The virtual event also brought together members of the second, third, and fourth generation of Holocaust survivors, along with representatives of the federal government, JFNA, and the Network of Jewish Human Service Agencies (NJHSA).

For Brenner and hundreds of fellow survivors, it was meaningful to observe Yom Hashoah as a community, with friends they have connected with during the pandemic. Throughout the year, they have been able to participate in current events discussions, group yoga, name that tune trivia games, and other virtual programming. This was made possible by a new partnership between the federal government, JFNA, and NJHSA, which has invested in virtual socialization.

According to a 2020 report of the National Academies of Sciences, Engineering, and Medicine, at least one in four older adults was already socially isolated before COVID-19, and even more – 43 percent – reported feeling lonely. Isolation and loneliness are associated with an increased risk of dementia, heart disease, and early death, and higher rates of depression, anxiety, and suicide, according to the report.

For millions of older adults, the pandemic nearly destroyed their already limited social connections. In the spring of 2020, the government issued guidance encouraging all older adults to isolate, and directing nursing homes to cancel all visitors and group activities. Holocaust survivors, already among the most vulnerable older populations in the U.S, with about 35% living in poverty, became almost completely isolated.

According to a Pew Research Center survey conducted in April 2020, only 20 percent of adults age 65 and older have had a virtual party or social gathering online, and only 8 percent have participated in an online fitness class. While many technologies aimed at keeping older adults connected require a computer, an app, or a tablet, Uniper only requires a TV, a medium most older people are already comfortable using. A special box and remote completes the set up.

The partnership between JFNA and NJHSA expanded in 2021 with a goal of bringing Uniper to nearly 900 older adult clients by 2022, most of them Holocaust survivors. As COVID-induced isolation ends, this partnership will continue to address the social isolation and loneliness that plagues homebound older adults, offering them opportunities to participate in meaningful virtual programming.

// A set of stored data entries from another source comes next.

/-- What `arbitrate` keeps. -/
@[simp] theorem arbitrate_keeps :
    (arbitrate s).pending = s.pending ∧ (arbitrate s).now = s.now ∧ (arbitrate s).sent = s.sent ∧
    (arbitrate s).choices = s.choices ∧ (arbitrate s).lif = s.lif ∧
    (arbitrate s).rtb.route = s.rtb.route ∧ (arbitrate s).lch = s.lch ∧ (arbitrate s).xhu = s.xhu ∧
    (arbitrate s).exh = s.exh ∧ (arbitrate s).tsq = s.tsq ∧ (arbitrate s).evu = s.evu ∧
    (arbitrate s).pru = s.pru ∧ (arbitrate s).oln = s.oln ∧
    (arbitrate s).cpt.outstanding = s.cpt.outstanding ∧
    (arbitrate s).cpt.checkFailures = s.cpt.checkFailures ∧
    (arbitrate s).cpt.overruns = s.cpt.overruns ∧ (arbitrate s).cpt.coalesced = s.cpt.coalesced ∧
    (arbitrate s).cpt.streamOn = s.cpt.streamOn ∧ (arbitrate s).cpt.decimation = s.cpt.decimation ∧
    (arbitrate s).cpt.count = s.cpt.count ∧ (arbitrate s).cpt.fallbackAt = s.cpt.fallbackAt ∧
    (arbitrate s).cpt.session = s.cpt.session ∧ (arbitrate s).ntu.nlevels = s.ntu.nlevels ∧
    (arbitrate s).tst = s.tst := by
  unfold arbitrate
  (repeat' split) <;> simp

/-- What `raise` keeps. -/
@[simp] theorem raise_keeps (src : Source) (d : NoticeDetail) :
    (raise src d s).pending = s.pending ∧ (raise src d s).now = s.now ∧
    (raise src d s).sent = s.sent ∧ (raise src d s).choices = s.choices ∧
    (raise src d s).lif = s.lif ∧ (raise src d s).rtb.route = s.rtb.route ∧
    (raise src d s).lch = s.lch ∧ (raise src d s).xhu = s.xhu ∧ (raise src d s).exh = s.exh ∧
    (raise src d s).tsq = s.tsq ∧ (raise src d s).evu = s.evu ∧ (raise src d s).pru = s.pru ∧
    (raise src d s).oln = s.oln ∧ (raise src d s).cpt.outstanding = s.cpt.outstanding ∧
    (raise src d s).cpt.checkFailures = s.cpt.checkFailures ∧
    (raise src d s).cpt.overruns = s.cpt.overruns ∧
    (raise src d s).cpt.coalesced = s.cpt.coalesced ∧
    (raise src d s).cpt.streamOn = s.cpt.streamOn ∧
    (raise src d s).cpt.decimation = s.cpt.decimation ∧ (raise src d s).cpt.count = s.cpt.count ∧
    (raise src d s).cpt.fallbackAt = s.cpt.fallbackAt ∧
    (raise src d s).cpt.session = s.cpt.session ∧ (raise src d s).ntu.nlevels = s.ntu.nlevels ∧
    (raise src d s).tst = s.tst := by
  unfold raise
  split <;> simp

/-- What `joinReply` keeps. -/
@[simp] theorem joinReply_keeps (r : Reply) :
    (joinReply r s).pending = s.pending ∧ (joinReply r s).now = s.now ∧
    (joinReply r s).sent = s.sent ∧ (joinReply r s).choices = s.choices ∧
    (joinReply r s).lif = s.lif ∧ (joinReply r s).rtb.route = s.rtb.route ∧
    (joinReply r s).lch = s.lch ∧ (joinReply r s).xhu = s.xhu ∧ (joinReply r s).exh = s.exh ∧
    (joinReply r s).tsq = s.tsq ∧ (joinReply r s).evu = s.evu ∧ (joinReply r s).pru = s.pru ∧
    (joinReply r s).oln = s.oln ∧ (joinReply r s).cpt.outstanding = s.cpt.outstanding ∧
    (joinReply r s).cpt.checkFailures = s.cpt.checkFailures ∧
    (joinReply r s).cpt.overruns = s.cpt.overruns ∧
    (joinReply r s).cpt.coalesced = s.cpt.coalesced ∧
    (joinReply r s).cpt.streamOn = s.cpt.streamOn ∧
    (joinReply r s).cpt.decimation = s.cpt.decimation ∧ (joinReply r s).cpt.count = s.cpt.count ∧
    (joinReply r s).cpt.fallbackAt = s.cpt.fallbackAt ∧
    (joinReply r s).cpt.session = s.cpt.session ∧ (joinReply r s).ntu.nlevels = s.ntu.nlevels ∧
    (joinReply r s).tst = s.tst := by
  simp [joinReply]

/-- What `answer` keeps. -/
@[simp] theorem answer_keeps (kind tag : Byte) (code : ReplyCode) (d : Option Detail) (p : Option Payload) :
    (answer kind tag code d p s).pending = s.pending ∧ (answer kind tag code d p s).now = s.now ∧
    (answer kind tag code d p s).sent = s.sent ∧ (answer kind tag code d p s).choices = s.choices ∧
    (answer kind tag code d p s).lif = s.lif ∧
    (answer kind tag code d p s).rtb.route = s.rtb.route ∧
    (answer kind tag code d p s).lch = s.lch ∧ (answer kind tag code d p s).xhu = s.xhu ∧
    (answer kind tag code d p s).exh = s.exh ∧ (answer kind tag code d p s).tsq = s.tsq ∧
    (answer kind tag code d p s).evu = s.evu ∧ (answer kind tag code d p s).pru = s.pru ∧
    (answer kind tag code d p s).oln = s.oln ∧
    (answer kind tag code d p s).cpt.checkFailures = s.cpt.checkFailures ∧
    (answer kind tag code d p s).cpt.overruns = s.cpt.overruns ∧
    (answer kind tag code d p s).cpt.coalesced = s.cpt.coalesced ∧
    (answer kind tag code d p s).cpt.streamOn = s.cpt.streamOn ∧
    (answer kind tag code d p s).cpt.decimation = s.cpt.decimation ∧
    (answer kind tag code d p s).cpt.count = s.cpt.count ∧
    (answer kind tag code d p s).cpt.fallbackAt = s.cpt.fallbackAt ∧
    (answer kind tag code d p s).cpt.session = s.cpt.session ∧
    (answer kind tag code d p s).ntu.nlevels = s.ntu.nlevels ∧
    (answer kind tag code d p s).tst = s.tst := by
  simp [answer]

/-- What `answerTare` keeps. -/
@[simp] theorem answerTare_keeps (tag : Byte) (code : ReplyCode) (d : Option Detail) (p : Option Payload) :
    (answerTare tag code d p s).pending = s.pending ∧ (answerTare tag code d p s).now = s.now ∧
    (answerTare tag code d p s).sent = s.sent ∧ (answerTare tag code d p s).choices = s.choices ∧
    (answerTare tag code d p s).lif = s.lif ∧ (answerTare tag code d p s).rtb.route = s.rtb.route ∧
    (answerTare tag code d p s).lch = s.lch ∧ (answerTare tag code d p s).xhu = s.xhu ∧
    (answerTare tag code d p s).exh = s.exh ∧ (answerTare tag code d p s).tsq = s.tsq ∧
    (answerTare tag code d p s).evu = s.evu ∧ (answerTare tag code d p s).pru = s.pru ∧
    (answerTare tag code d p s).oln = s.oln ∧
    (answerTare tag code d p s).cpt.checkFailures = s.cpt.checkFailures ∧
    (answerTare tag code d p s).cpt.overruns = s.cpt.overruns ∧
    (answerTare tag code d p s).cpt.coalesced = s.cpt.coalesced ∧
    (answerTare tag code d p s).cpt.streamOn = s.cpt.streamOn ∧
    (answerTare tag code d p s).cpt.decimation = s.cpt.decimation ∧
    (answerTare tag code d p s).cpt.count = s.cpt.count ∧
    (answerTare tag code d p s).cpt.fallbackAt = s.cpt.fallbackAt ∧
    (answerTare tag code d p s).cpt.session = s.cpt.session ∧
    (answerTare tag code d p s).ntu.nlevels = s.ntu.nlevels ∧
    (answerTare tag code d p s).tst = s.tst := by
  simp [answerTare]

/-- What `setCondition` keeps. -/
@[simp] theorem setCondition_keeps (c : TripClass) (x : Condition) :
    (setCondition c x s).pending = s.pending ∧ (setCondition c x s).now = s.now ∧
    (setCondition c x s).sent = s.sent ∧ (setCondition c x s).choices = s.choices ∧
    (setCondition c x s).lif = s.lif ∧ (setCondition c x s).rtb = s.rtb ∧
    (setCondition c x s).lch = s.lch ∧ (setCondition c x s).xhu = s.xhu ∧
    (setCondition c x s).exh = s.exh ∧ (setCondition c x s).tsq = s.tsq ∧
    (setCondition c x s).evu = s.evu ∧ (setCondition c x s).pru.loadLossAt = s.pru.loadLossAt ∧
    (setCondition c x s).pru.latch = s.pru.latch ∧
    (setCondition c x s).pru.history = s.pru.history ∧
    (setCondition c x s).pru.protset = s.pru.protset ∧ (setCondition c x s).oln = s.oln ∧
    (setCondition c x s).cpt = s.cpt ∧ (setCondition c x s).ntu = s.ntu ∧
    (setCondition c x s).tst = s.tst := by
  simp [setCondition]

/-- What `clearLoadLost` keeps. -/
@[simp] theorem clearLoadLost_keeps :
    (clearLoadLost s).pending = s.pending ∧ (clearLoadLost s).now = s.now ∧
    (clearLoadLost s).sent = s.sent ∧ (clearLoadLost s).choices = s.choices ∧
    (clearLoadLost s).lif = s.lif ∧ (clearLoadLost s).rtb = s.rtb ∧ (clearLoadLost s).lch = s.lch ∧
    (clearLoadLost s).xhu = s.xhu ∧ (clearLoadLost s).exh = s.exh ∧ (clearLoadLost s).tsq = s.tsq ∧
    (clearLoadLost s).evu = s.evu ∧ (clearLoadLost s).pru.latch = s.pru.latch ∧
    (clearLoadLost s).pru.history = s.pru.history ∧ (clearLoadLost s).pru.protset = s.pru.protset ∧
    (clearLoadLost s).oln = s.oln ∧ (clearLoadLost s).cpt = s.cpt ∧ (clearLoadLost s).ntu = s.ntu ∧
    (clearLoadLost s).tst = s.tst := by
  simp [clearLoadLost]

In line with the federal government’s grant to help Holocaust survivors and diverse older adults with a history of trauma, Uniper’s programming embodies the person-centered, trauma-informed approach, giving participants choice and a voice. The Yom HaShoah ceremony exemplified that approach, highlighting the voices and memories of survivors.

Brenner empowered other participants with her message, “Never forget what we went through; that has to be with us for the rest of our lives. But also remember what you accomplished since you came here.”

Mark Wilf, chairman of JFNA and the son and grandson of Holocaust survivors, participated in the Yom Hashoah event. “We have a responsibility to help Holocaust survivors live with comfort and dignity,” he said. “And in these times, keeping them connected to each other and to Jewish community is essential to their well-being. I’m proud that JFNA is investing in innovative ways to carry out this mission.”

Even as Brenner sits alone in her Los Angeles home, she reflects and dreams, “We were always a close family. We still should be. We lost too many families. We lost our aunts, uncles, and cousins. And the rest of us [survivors], you are my family.”